When Sailor Moon began in the 1990s, it marked a departure point for the “magical girl” subgenre of shojo, as it incorporated genre conventions of tokusatsu into the mix so successfully that its approach became the new template. Why, few anime fans alive today have even watched a magical girl series where they DIDN'T have to use their abilities to fight monsters. (Don't you jump in the comments to Cutey Honey me, buster, because that was initially targeted for boys!) The final season from 1996, Sailor Moon Sailor Stars, was never nearly as popular as its predecessors in America. The main reason is simple: most of the Sailor Moon generation who became fans due to the television broadcasts never SAW it. It was several years before Sailor Moon S and Sailor Moon Super S made it on US TV in notoriously edited form to downplay the homosexuality aspects, but there was simply no easy way to edit around the fact that the anime incarnations of the newly introduced Sailor Starlights were men who transformed into women; a departure from the source material in which they were women disguised as men. And so Sailor Stars was never made available to American fans back then…or even right now, twenty years later, since as of this writing the uncut re-releases are only just now getting around to Sailor Moon S! Personally, the reason I was never much into Sailor Stars is that I…didn't make it far, having been burned out by Super S which had entirely too much Chibi-usa and not nearly enough Sailor Pluto or Mercury…or Mars, or…you get the idea.
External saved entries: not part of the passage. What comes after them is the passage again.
-- ==== Sys2Proof/Certificates/Slice0/Obligations.lean ====
section
/-! DEFINITION. The statements for the provers: the machine as a whole, the rules of the common layout and of the records, and family by
family what the commands do. In every statement `t` is the state after the command, and a family's statement says of each of its commands
on which states and operands it completes and with what. -/

open Sys2Proof Sys2Proof.Machine

/-- A step carries out the command at the front of the queue with the rest of the queue in place. With no command waiting the block idles:
the model's own choice (log entry 2). -/
def Obligations.StepCarriesOutTheFrontCommand : Prop :=
  (∀ (c : Instr) (rest : List Instr) (s : State), s.pending = c :: rest →
    Machine.step s = Machine.exec c { s with pending := rest }) ∧
  (∀ s : State, s.pending = [] → Machine.step s = .next s)

/-- No command stops the block, and no command changes the queue: every command of the table has its effect in every state. -/
def Obligations.EveryCommandAnswersANextState : Prop :=
  ∀ (c : Instr) (s : State), ∃ t : State, Machine.exec c s = .next t ∧ t.pending = s.pending

/-- The state after reset meets the invariant. -/
def Obligations.ResetMeetsTheInvariant : Prop := State.reset.Inv

/-- Every step keeps the invariant: the nanoseconds of the counter stay below a second, memory and registers keep their canonical forms,
and OWN_OUT is driven exactly in HOLDER and in HANDING by the former holder until T. -/
def Obligations.EveryStepKeepsTheInvariant : Prop :=
  ∀ s t : State, s.Inv → Machine.step s = .next t → t.Inv

/-- No command undoes a revocation or a fuse or lowers the rollback version, whatever the state and the resets it brings. -/
def Obligations.OneTimeMemoryOnlyAdvances : Prop :=
  ∀ s t : State, Machine.step s = .next t → OtpLe s.otp t.otp

/-- The frame of every command: it changes at most the parts that `touches` lists for it, and where the memory is not among them every
byte outside the rings and written counts of the event queues reads as before. -/
def Obligations.EveryCommandTouchesOnlyItsParts : Prop :=
  ∀ (c : Instr) (s t : State), Machine.exec c s = .next t → Frame (fun p => p ∈ touches c) s t

/-- What reset leaves: the counter at 0 in UNSYNC with source FREE and the greatest uncertainty, every line high impedance in its reset
cell, OWN_OUT low with the lease off, the node's IDs 0, no command waiting, nothing in memory, and every register at its reset value. -/
def Obligations.ResetLeavesTheResetValues : Prop :=
  let s := State.reset
  s.pending = [] ∧ s.time.sec = 0 ∧ s.time.ns = 0 ∧ s.time.frac = 0 ∧ s.timeState = 3 ∧
  s.lease.ownOut = false ∧ s.lease.st = .off ∧ s.nodeId = 0 ∧ (∀ a, s.memGet a = 0) ∧ (∀ k, s.rd k = regReset k) ∧
  (∀ k, s.line k = LineCell.init) ∧ (∀ c, s.eng c = EngSt.init (c % 8)) ∧ (∀ n, s.drl n = DrillEnt.init) ∧
  (∀ n, s.win n = WinEnt.init) ∧ (∀ n, s.rule n = Rule.init)

/-- A hub-die reset by any cause keeps the counter's time, quality and uncertainty, every line's glitch filter, levels, checks, output
latch and queue of stamps, the power-path die, the flash and the one-time memory; OWN_OUT is low, every line is in its safe state, no
pulse overlay is left, memory lists nothing, the hub runs, every register outside the always-on domain reads its reset value, and the
cause, the time and the count of the reset stand in the map of RST while every other register of the domain keeps its value. -/
def Obligations.HubDieResetKeepsTheAlwaysOnState : Prop :=
  ∀ (s : State) (cause : Nat), cause < 8 → let t := s.hubReset cause
    t.time.sec = s.time.sec ∧ t.time.ns = s.time.ns ∧ t.time.frac = s.time.frac ∧ t.time.quality = s.time.quality ∧
    t.time.unc = s.time.unc ∧ t.pwr = s.pwr ∧ t.flash = s.flash ∧ t.otp = s.otp ∧ t.lease.ownOut = false ∧
    t.mem = [] ∧ t.pending = s.pending ∧ t.power = .active ∧
    (∀ k, k < 256 → (t.line k).safe = true ∧ (t.line k).pulse = none ∧ (t.line k).cmdPulse = none ∧
      (t.line k).queue = (s.line k).queue ∧ (t.line k).filt = (s.line k).filt ∧ (t.line k).qual = (s.line k).qual ∧
      (t.line k).level = (s.line k).level ∧ (t.line k).latch = (s.line k).latch ∧ (t.line k).bucket = (s.line k).bucket ∧
      (t.line k).blocked = (s.line k).blocked ∧ (t.line k).minFail = (s.line k).minFail ∧ (t.line k).maxFail = (s.line k).maxFail ∧
      (t.line k).rateFail = (s.line k).rateFail ∧ (t.line k).idleFail = (s.line k).idleFail) ∧
    (∀ k, keptKey k = false → t.rd k = regReset k) ∧
    (∀ k, keptKey k = true → k ≠ Reg.rstLastCause → k ≠ Reg.rstLastSec → k ≠ Reg.rstLastNs → k ≠ Reg.rstCnt cause →
      t.rd k = s.rd k) ∧
    t.rd Reg.rstLastCause = w32 cause ∧ t.rd Reg.rstLastSec = s.now.sec ∧ t.rd Reg.rstLastNs = w32 s.now.ns ∧
    (0 < cause → t.rd (Reg.rstCnt cause) = satInc (s.rd (Reg.rstCnt cause)))

/-- The signed difference by which every two fabric times are compared, and what it decides. -/
def Obligations.TimesCompareByTheSignedDifference : Prop :=
  (∀ a b : TimePoint, timeDiff a b = (a.sec - b.sec).toInt * 1000000000 + ((a.ns : Int) - (b.ns : Int))) ∧
  (∀ a b : TimePoint, timeReached a b = true ↔ ¬ timeDiff a b < 0) ∧
  (∀ (t : TimePoint) (d : Int), t.ns < 1000000000 → -1000000000000000000 < d → d < 1000000000000000000 →
    timeDiff (timeAdd t d) t = d ∧ (timeAdd t d).ns < 1000000000)

/-- A counter saturates: it advances by one below its greatest value and stays there at it. -/
def Obligations.CountersSaturate : Prop :=
  ∀ (s : State) (k : Nat),
    ((s.rd k).toNat < 0xFFFFFFFF → ((s.bump k).rd k).toNat = (s.rd k).toNat + 1) ∧
    ((s.rd k).toNat = 0xFFFFFFFF → (s.bump k).rd k = s.rd k) ∧
    (∀ j, j ≠ k → (s.bump k).rd j = s.rd j) ∧
    (∀ n, ((s.bumpBy k n).rd k).toNat = min 0xFFFFFFFF ((s.rd k).toNat + n))

/-- A rising edge of an interrupt bit: the bit reads 1 in IRQ_PEND, or is held while the page is frozen; it counts in the block's request
at once, and a request that rises makes the page's source pending in the interrupt unit. -/
def Obligations.AnEdgeSetsItsInterruptBit : Prop :=
  ∀ (s : State) (page b : Nat), b < 32 → let t := s.raise page b
    (s.isFrozen page = false → t.rd (Reg.irqPend page) = s.rd (Reg.irqPend page) ||| w32 (2 ^ b)) ∧
    (s.isFrozen page = true → t.rd (Reg.irqPend page) = s.rd (Reg.irqPend page) ∧
      t.heldOf page = s.heldOf page ||| w32 (2 ^ b)) ∧
    (bit (s.rd (Reg.irqMask page)) b = false → t.request page = true) ∧
    (s.request page = false → bit (s.rd (Reg.irqMask page)) b = false → setHas t.icu.pend (page + 1) = true) ∧
    (∀ k, k ≠ Reg.irqPend page → t.rd k = s.rd k)

/-- A record of this node carries its type, reporting block, instance, severity, time, quality, node and sequence in words 0 to 3, and
each record advances the sequence by one. A record routed to an enabled queue with room is written at the entry P with the queue's phase;
P advances modulo the size and the phase toggles when P wraps to 0. A record that finds the queue's fill at its size − 1 is dropped and
counted, the queue enters OVERFLOW, and no record already queued is overwritten; while the queue stays in OVERFLOW every further record is
dropped and counted. -/
def Obligations.RecordsCarryTheirHeaderAndAreQueued : Prop :=
  (∀ (s : State) (ty sev inst flags q : Nat) (b : Block) (t : TimePoint) (w4 w5 w6 w7 : Word),
    ty < 128 → sev < 4 → inst < 256 → flags < 32 → q < 4 → t.ns < 1000000000 →
    let r := (s.mkRec ty sev b inst flags t q w4 w5 w6 w7).1
    bits r.w0 24 7 = ty ∧ bits r.w0 31 1 = 0 ∧ bits r.w0 16 8 = typeCode b ∧ bits r.w0 8 8 = inst ∧ bits r.w0 6 2 = sev ∧
    bits r.w0 5 1 = 0 ∧ bits r.w0 0 5 = flags ∧ r.w1 = t.sec ∧ bits r.w2 0 30 = t.ns ∧ bits r.w2 30 2 = q ∧
    bits r.w3 16 16 = s.nodeId ∧ bits r.w3 0 16 = s.recSeq.toNat ∧ r.w4 = w4 ∧ r.w5 = w5 ∧ r.w6 = w6 ∧ r.w7 = w7 ∧
    (s.mkRec ty sev b inst flags t q w4 w5 w6 w7).2 = { s with recSeq := s.recSeq + 1 }) ∧
  (∀ (s : State) (n : Nat) (r : Rec), n < 16 → s.evLocal n = true → s.flag (Reg.evqQCfg n) 29 = false →
    (s.evQueue n).prod < s.evSize n → (∀ j, j < 32 → inAppSram (s.evBase n + 32 * (s.evQueue n).prod + j) = true) →
    let t := s.evStore n r
    let a := s.evBase n + 32 * (s.evQueue n).prod
    t.memTake a 32 = wordsBytes [setBits r.w0 31 1 (b2n (s.evQueue n).phase), r.w1, r.w2, r.w3, r.w4, r.w5, r.w6, r.w7] ∧
    (∀ x, x < a ∨ a + 32 ≤ x → t.memGet x = s.memGet x) ∧
    (t.evQueue n).prod = ((s.evQueue n).prod + 1) % s.evSize n ∧
    (t.evQueue n).phase = (if ((s.evQueue n).prod + 1) % s.evSize n = 0 then !(s.evQueue n).phase else (s.evQueue n).phase) ∧
    (t.evQueue n).written = (s.evQueue n).written + 1) ∧
  (∀ (s : State) (n : Nat) (r : Rec), n < 16 → s.evSize n < s.evFill n + 2 →
    let t := s.evOffer n r
    (t.evQueue n).overflow = true ∧ (t.evQueue n).prod = (s.evQueue n).prod ∧
    t.rd (Reg.evqCntDrop n) = satInc (s.rd (Reg.evqCntDrop n)) ∧
    ((s.evQueue n).overflow = false → s.flag (Reg.evqQCfg n) 28 = false → t.mem = s.mem) ∧
    ((s.evQueue n).overflow = true → t.mem = s.mem))

/-- Writes by an agent of this node: bytes stored in application SRAM read back, no other byte and no register changes, and the answer is
OK; a window register of a core holds its writable bits, its other registers and the other cores keep theirs; the interrupt mask of a page
holds its writable bits and keeps the others, and the answer is OK. An access to a page that is not assigned changes no register, no
memory and no line, and ends UNMAPPED; a write of another agent than the steward to a page the steward owns changes no register of the
page, is counted as a denial with its address, and ends FIREWALL. -/
def Obligations.AccessesStoreOrAreRefused : Prop :=
  ((∀ (s : State) (a : Agent) (addr : BitVec 48) (data : List Byte), s.hubUp = true → 1 ≤ data.length → data.length ≤ 256 →
    0x1000000 ≤ addr.toNat → addr.toNat + data.length ≤ 0x1400000 →
    ∃ t, Machine.exec (.registerWrite (.bus a addr data)) s = .next t ∧
      (∀ j, j < data.length → t.memGet (addr.toNat + j) = data.getD j 0) ∧
      (∀ x, x < addr.toNat ∨ addr.toNat + data.length ≤ x → t.memGet x = s.memGet x) ∧
      (∀ k, t.rd k = s.rd k) ∧ t.reply = ⟨0, []⟩) ∧
  (∀ (s : State) (n : Fin 5) (w : Fin 8) (base : Bool) (v : Word),
    ∃ t, Machine.exec (.registerWrite (.window n w base v)) s = .next t ∧
      (base = true → Tab.get 0 (t.core n).winBase w = v &&& 0xFFFFF#32 ∧ (t.core n).winCtl = (s.core n).winCtl) ∧
      (base = false → Tab.get 0 (t.core n).winCtl w = v &&& 0xC000FFFF#32 ∧ (t.core n).winBase = (s.core n).winBase) ∧
      (∀ j : Nat, j ≠ n → t.core j = s.core j) ∧ t.regs = s.regs ∧ t.mem = s.mem) ∧
  (∀ (s : State) (a : Agent) (page : Nat) (b : Block) (i : Nat) (v : Word), s.Reaches a page b i →
    ∃ t, Machine.exec (.registerWrite (.bus a (BitVec.ofNat 48 (pageKey page 0x014)) (wordBytes v))) s = .next t ∧
      t.rd (Reg.irqMask page) = (v &&& w32 (directMask page 0x014)) ||| (s.rd (Reg.irqMask page) &&& ~~~ w32 (directMask page 0x014)) ∧
      t.reply = ⟨0, []⟩)) ∧
  ((∀ (s : State) (a : Agent) (page off : Nat) (v : Word), s.hubUp = true → page < 0x1000 → off < 0x1000 → pageBlock page = none →
    ∃ t, Machine.exec (.registerWrite (.bus a (BitVec.ofNat 48 (pageKey page off)) (wordBytes v))) s = .next t ∧
      t.reply = ⟨1, []⟩ ∧ (∀ k, t.rd k = s.rd k) ∧ t.mem = s.mem ∧ t.lines = s.lines) ∧
  (∀ (s : State) (c : Fin 8) (page off : Nat) (b : Block) (i : Nat) (v : Word), s.hubUp = true → off < 0x1000 →
    pageBlock page = some (b, i) → stewardOwned b = true →
    ∃ t, Machine.exec (.registerWrite (.bus (.dma c) (BitVec.ofNat 48 (pageKey page off)) (wordBytes v))) s = .next t ∧
      t.reply = ⟨4, []⟩ ∧ t.rd Reg.fwlCntDeny = satInc (s.rd Reg.fwlCntDeny) ∧
      t.rd Reg.fwlLastAddr = w32 (pageKey page off % 2 ^ 24) ∧
      (page ≠ 0x07 → ∀ o, 0x014 ≤ o → o < 0x1000 → t.rd (pageKey page o) = s.rd (pageKey page o))))

/-- A mailbox command that names OP 0 is accepted and answers VALID with no result word; an OP that the block does not define answers
ERROR 0xFF: BUSY is set, the input words stand, and the answer waits for the completion. On completion the result words stand in
MBX_D0–MBX_D3, a word the command does not name keeps its value, BUSY clears, and VALID is set where the command succeeded, ERROR with its
code where it did not. -/
def Obligations.MailboxesAcceptAndComplete : Prop :=
  ((∀ (s : State) (a : Agent) (page : Fin 256) (b : Block) (i : Nat), s.Reaches a page b i → hasMbx b = true →
    s.mbxBusy page = false →
    ∃ t, Machine.exec (.mbxNop a page) s = .next t ∧ t.Job page 0 none none none none ∧ t.rd (Reg.mbxFlag page) = 2 ∧
      (∀ n, n < 4 → t.mbxD page n = s.mbxD page n)) ∧
  (∀ (s : State) (a : Agent) (page : Fin 256) (op : Byte) (arg : BitVec 16) (b : Block) (i : Nat), s.Reaches a page b i →
    hasMbx b = true → s.mbxBusy page = false → mbxOps page < op.toNat →
    ∃ t, Machine.exec (.mbxUnknownOp a page op arg) s = .next t ∧ t.Job page 0xFF none none none none ∧
      t.rd (Reg.mbxFlag page) = 2 ∧ (∀ n, n < 4 → t.mbxD page n = s.mbxD page n))) ∧
  (∀ (s : State) (page : Fin 256) (err : Nat) (d0 d1 d2 d3 : Option Word), s.Job page err d0 d1 d2 d3 → err < 256 →
    ∃ t, Machine.exec (.mbxComplete page) s = .next t ∧
      t.mbxD page 0 = d0.getD (s.mbxD page 0) ∧ t.mbxD page 1 = d1.getD (s.mbxD page 1) ∧
      t.mbxD page 2 = d2.getD (s.mbxD page 2) ∧ t.mbxD page 3 = d3.getD (s.mbxD page 3) ∧
      t.mbxBusy page = false ∧ bit (t.rd (Reg.mbxFlag page)) 0 = decide (err = 0) ∧
      bit (t.rd (Reg.mbxFlag page)) 2 = decide (err ≠ 0) ∧ bits (t.rd (Reg.mbxFlag page)) 8 8 = err ∧
      Tab.get none t.mbx page = none)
Tenchi Muyo! was one of the anime juggernauts of the 1990s, and the mania peaked in 1996 with the April release of the theatrical film Tenchi Muyo in Love. The time-traveling tale answered some lingering questions and provided dramatic closure for long-time fans while simultaneously being accessible to brand-new viewers. In an era before simulcasts were even considered possible, Pioneer saw to it that both the dub and sub premiered at Anime Expo within months of the film's Japanese theatrical release, and it was airing on the Sci-Fi Channel (as it was known then...) shortly thereafter. Tenchi, after all, was their otaku flagship for selling high-end home video formats! Perhaps you yourself own a copy of this film on the then-emerging “DVD” format, as packaged in a CD jewel case. All the later spinoffs, needless sequels that can all be summarized by the phrase “Tenchi meets another girl” and American comic-book like multiple continuities may have turned fans away back then, but in hindsight the 1996 television series Magical Project S—which reimagined the cast in a comedic yet traditional magical girl setting—is arguably the one piece of the Tenchi Muyo! empire which holds up the best, twenty years later, now that wacky fantasy harem anime are a dime a dozen. Come to think of it, it's strange how Hiroshi Negishi—oh no, I've…I've done it. By saying his name, I've resurrected memories of THE TRUE 1990s, the Satoru Akahori / Hiroshi Negishi vortex that churned out so much once-popular anime which we as a collective online whole have decided to simply NEVER SPEAK OF AGAIN. Why, in 1996 alone they unleashed those borderline-porn Sorcerer Hunters OAV sequels, the underrated NG Vs Knight Lamune & 40 Fire TV series (which also got borderline-porn OAV sequels), Master of Mosquiton, and Saber Marionette J... which is about to be remade, since its premise is more relevant to society and otaku tastes than ever before...I'm afraid this article must end NOW, lest we all be consumed!

So much came out in 1996, there's a near 100% chance that I left off one of your favorites. So let's hear about it in the comments, even if it IS Those Who Hunt Elves, the late-night success of which opened the floodgates to the state of TV anime as we know it! I didn't even get to mention Black Jack: The Movie, Shinesman, the original Birdy the Mighty, Spring and Chaos, that weird and unnecessary Kimagure Orange Road sequel movie, You're Under Arrest, Gekiganger 3 (the true show; Martian Successor Nadesico was the fake parody, I tell you!)and on and on.